Had Joerg said the following, we'd have all been thinking he's a bit loony:
"So this is what things look like in the daytime. But the point is ...what?"
Well, night is the yang to daylight's yin, the black to its white, so conversely the statement is equally silly. Certain things happen in the daytime, which has a specific mood or moods and others at night, which has it's own unique feel or mood. Why discount the exploration of roughly 1/3rd of our life on this planet?
Knowing that Joerg favors portraiture, I could turn his simplification to that genre:
"So this is what these people look like. But the point is...what?"
The answer, I think, to all of these parallel questions and for any type or genre of photography is that the point is what the photographer chooses to explore within the genre and show to the viewer.

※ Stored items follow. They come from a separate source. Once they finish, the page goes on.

-- ==== Sys2Proof/Laws/Slots.lean ====
section
/-! SUPPORT. The frame of a slot instruction: what its issue, and a write of one register, leave alone. -/

namespace Sys2Proof.Machine

/-! ### Guards -/

theorem slotOp_on {g : BitVec 7} {s : State} {body : State → Res} (h : s.guardOn g = true) :
    slotOp g s body = (body s).finish := by simp [slotOp, h]

theorem slotOp_off {g : BitVec 7} {s : State} {body : State → Res} (h : s.guardOn g = false) :
    slotOp g s body = .next s.retire := by simp [slotOp, h]

theorem slotDo_on {g : BitVec 7} {s : State} {f : State → State} (h : s.guardOn g = true) :
    slotDo g s f = .next (f s).retire := by simp [slotDo, h]

theorem slotDo_off {g : BitVec 7} {s : State} {f : State → State} (h : s.guardOn g = false) :
    slotDo g s f = .next s.retire := by simp [slotDo, h]

/-- A slot instruction always goes on. -/
theorem Res.finish_next (r : Res) : ∃ t, r.finish = .next t := by
  cases r with
  | done s occ => exact ⟨_, rfl⟩
  | hold s => exact ⟨_, rfl⟩
  | trap s t =>
    simp only [Res.finish, State.raise]
    split
    · exact ⟨_, rfl⟩
    · split <;> exact ⟨_, rfl⟩
  | wait s evs => exact ⟨_, rfl⟩

theorem slotOp_next (g : BitVec 7) (s : State) (body : State → Res) : ∃ t, slotOp g s body = .next t := by
  unfold slotOp
  split
  · exact Res.finish_next _
  · exact ⟨_, rfl⟩

theorem slotDo_next (g : BitVec 7) (s : State) (f : State → State) : ∃ t, slotDo g s f = .next t := by
  unfold slotDo
  split <;> exact ⟨_, rfl⟩

/-! ### Reading a byte -/

/-- What a core reads depends on cores, clusters and memory alone. -/
theorem State.byteSeen_congr {s t : State} (hc : t.cores = s.cores) (hl : t.clusters = s.clusters) (hm : t.mem = s.mem)
    (core ctx pa : Nat) : t.byteSeen core ctx pa = s.byteSeen core ctx pa := by
  cases s
  cases t
  cases hc
  cases hl
  cases hm
  rfl

theorem State.sameModule_of {s t : State} (cores : t.cores = s.cores) (clusters : t.clusters = s.clusters)
    (dies : t.dies = s.dies) (mem : t.mem = s.mem) (hal : t.hal = s.hal) (ctxs : t.ctxs = s.ctxs)
    (groups : t.groups = s.groups) (queues : t.queues = s.queues) (owners : t.owners = s.owners)
    (cursors : t.cursors = s.cursors) (served : t.served = s.served) (launches : t.launches = s.launches)
    (mast : t.mast = s.mast) (link : t.link = s.link) : s.sameModule t :=
  ⟨cores, clusters, dies, mem, hal, ctxs, groups, queues, owners, cursors, served, launches, mast, link,
    fun c x a => State.byteSeen_congr cores clusters mem c x a⟩

theorem State.sameModule_setSeq (s : State) (q : Nat) (x : Seq) : s.sameModule (s.setSeq q x) :=
  State.sameModule_of rfl rfl rfl rfl rfl rfl rfl rfl rfl rfl rfl rfl rfl rfl

theorem State.sameModule_refl (s : State) : s.sameModule s :=
  State.sameModule_of rfl rfl rfl rfl rfl rfl rfl rfl rfl rfl rfl rfl rfl rfl

theorem State.sameModule_trans {s t u : State} (h : s.sameModule t) (k : t.sameModule u) : s.sameModule u :=
  State.sameModule_of (k.cores.trans h.cores) (k.clusters.trans h.clusters) (k.dies.trans h.dies) (k.mem.trans h.mem)
    (k.hal.trans h.hal) (k.ctxs.trans h.ctxs) (k.groups.trans h.groups) (k.queues.trans h.queues)
    (k.owners.trans h.owners) (k.cursors.trans h.cursors) (k.served.trans h.served) (k.launches.trans h.launches)
    (k.mast.trans h.mast) (k.link.trans h.link)

/-! ### Registers -/

theorem Regs.sameBut_refl (r : Regs) (ss : List (BitVec 6)) (ps : List (BitVec 7)) (vs : List (BitVec 5))
    (qs : List (BitVec 3)) : r.sameBut r ss ps vs qs :=
  ⟨fun _ _ => rfl, fun _ _ => rfl, fun _ _ => rfl, fun _ _ => rfl, fun _ => rfl, fun _ => rfl, fun _ => rfl, fun _ => rfl⟩

theorem Regs.sameBut_setS (r : Regs) (d : BitVec 6) (w : Word) : r.sameBut (r.setS d w) [d] [] [] [] := by
  refine ⟨fun n h => ?_, fun n _ => Regs.getP_setS r d n w, fun n _ => Regs.getV_setS r d n w, fun n _ => ?_,
    fun n => ?_, fun n => ?_, fun n => ?_, fun n => ?_⟩
  · rw [Regs.getS_setS, if_neg (by simpa using h)]
  all_goals (unfold Regs.setS; split <;> rfl)

theorem Regs.sameBut_setP (r : Regs) (d : BitVec 7) (w : BitVec 32) : r.sameBut (r.setP d w) [] [d] [] [] := by
  refine ⟨fun n _ => Regs.getS_setP r d n w, fun n h => ?_, fun n _ => Regs.getV_setP r d n w, fun n _ => ?_,
    fun n => ?_, fun n => ?_, fun n => ?_, fun n => ?_⟩
  · rw [Regs.getP_setP, if_neg (by simpa using h)]
  all_goals (unfold Regs.setP; split <;> rfl)

theorem Regs.sameBut_setV (r : Regs) (d : BitVec 5) (w : BitVec 1024) : r.sameBut (r.setV d w) [] [] [d] [] := by
  refine ⟨fun n _ => rfl, fun n _ => rfl, fun n h => ?_, fun n _ => rfl, fun n => rfl, fun n => rfl, fun n => rfl,
    fun n => rfl⟩
  rw [Regs.getV_setV, if_neg (by simpa using h)]

/-! ### The issue of a slot -/

/-- Registers change, and the slot issues. -/
theorem State.onlyRegs_issue {s : State} {r : Regs} {ss : List (BitVec 6)} {ps : List (BitVec 7)} {vs : List (BitVec 5)}
    {qs : List (BitVec 3)} (h : s.me.r.sameBut r ss ps vs qs) (occ : Nat) :
    s.onlyRegs ((s.setRegs r).retireOcc occ) ss ps vs qs := by
  have me : ((s.setRegs r).retireOcc occ).me = Seq.retire { s.me with r := r } s.cur.bn s.cur.slot occ := by
    rw [State.me_retireOcc, State.me_setRegs]; rfl
  refine ⟨by rw [me]; exact h, by rw [me]; rfl, by rw [me]; rfl, by rw [me]; rfl, fun p hp => ?_, rfl,
    State.sameModule_of rfl rfl rfl rfl rfl rfl rfl rfl rfl rfl rfl rfl rfl rfl⟩
  exact (State.seq_retireOcc_other (s.setRegs r) occ hp).trans (State.seq_setMe_other s _ hp)

theorem State.onlyRegs_ws (s : State) (d : BitVec 6) (w : Word) : s.onlyRegs (s.ws d w).retire [d] [] [] [] :=
  State.onlyRegs_issue (Regs.sameBut_setS _ d w) 1

theorem State.onlyRegs_wp (s : State) (d : BitVec 7) (w : BitVec 32) : s.onlyRegs (s.wp d w).retire [] [d] [] [] :=
  State.onlyRegs_issue (Regs.sameBut_setP _ d w) 1

theorem State.onlyRegs_wv (s : State) (d : BitVec 5) (w : BitVec 1024) : s.onlyRegs (s.wv d w).retire [] [] [d] [] :=
  State.onlyRegs_issue (Regs.sameBut_setV _ d w) 1

theorem State.onlyRegs_retire (s : State) : s.onlyRegs s.retire [] [] [] [] := by
  have h := State.onlyRegs_issue (s := s) (Regs.sameBut_refl s.me.r [] [] [] []) 1
  have me : s.retire.me = s.me.retire s.cur.bn s.cur.slot 1 := State.me_retire s
  refine ⟨by rw [me]; exact Regs.sameBut_refl _ _ _ _ _, by rw [me]; rfl, by rw [me]; rfl, by rw [me], fun p hp => ?_, rfl,
    State.sameModule_of rfl rfl rfl rfl rfl rfl rfl rfl rfl rfl rfl rfl rfl rfl⟩
  exact State.seq_retire_other s hp

theorem State.rs_retire (s : State) (n : BitVec 6) : s.retire.rs n = s.rs n := by simp [State.rs]
theorem State.rp_retire (s : State) (n : BitVec 7) : s.retire.rp n = s.rp n := by simp [State.rp]
theorem State.rv_retire (s : State) (n : BitVec 5) : s.retire.rv n = s.rv n := by simp [State.rv]

theorem State.rs_ws (s : State) (d n : BitVec 6) (w : Word) :
    (s.ws d w).rs n = if n = d then (if d = 0#6 then 0#64 else w) else s.rs n := by
  simp [State.rs, Regs.getS_setS]

theorem State.rp_wp (s : State) (d n : BitVec 7) (w : BitVec 32) :
    (s.wp d w).rp n = if n = d then (if d = 0#7 then 0xFFFFFFFF#32 else w) else s.rp n := by
  simp [State.rp, Regs.getP_setP]

theorem State.rv_wv (s : State) (d n : BitVec 5) (w : BitVec 1024) :
    (s.wv d w).rv n = if n = d then w else s.rv n := by
  simp [State.rv, Regs.getV_setV]

end Sys2Proof.Machine
end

The deliberate selection by the photographer of subject matter and the way he chooses to portray it, in which order etc. is the point - the idea behind the work and its beauty -the voice given to it by the photographer and the feelings or ideas the work raises in the viewer.
It matters not whether one shoots in the daytime, at night or in caves - landscapes, portraiture etc. To simply discount an entire genre is a bit far-fetched. We should be asking, as Joerg did, "But the point is...what?" about every type of photography. Equally.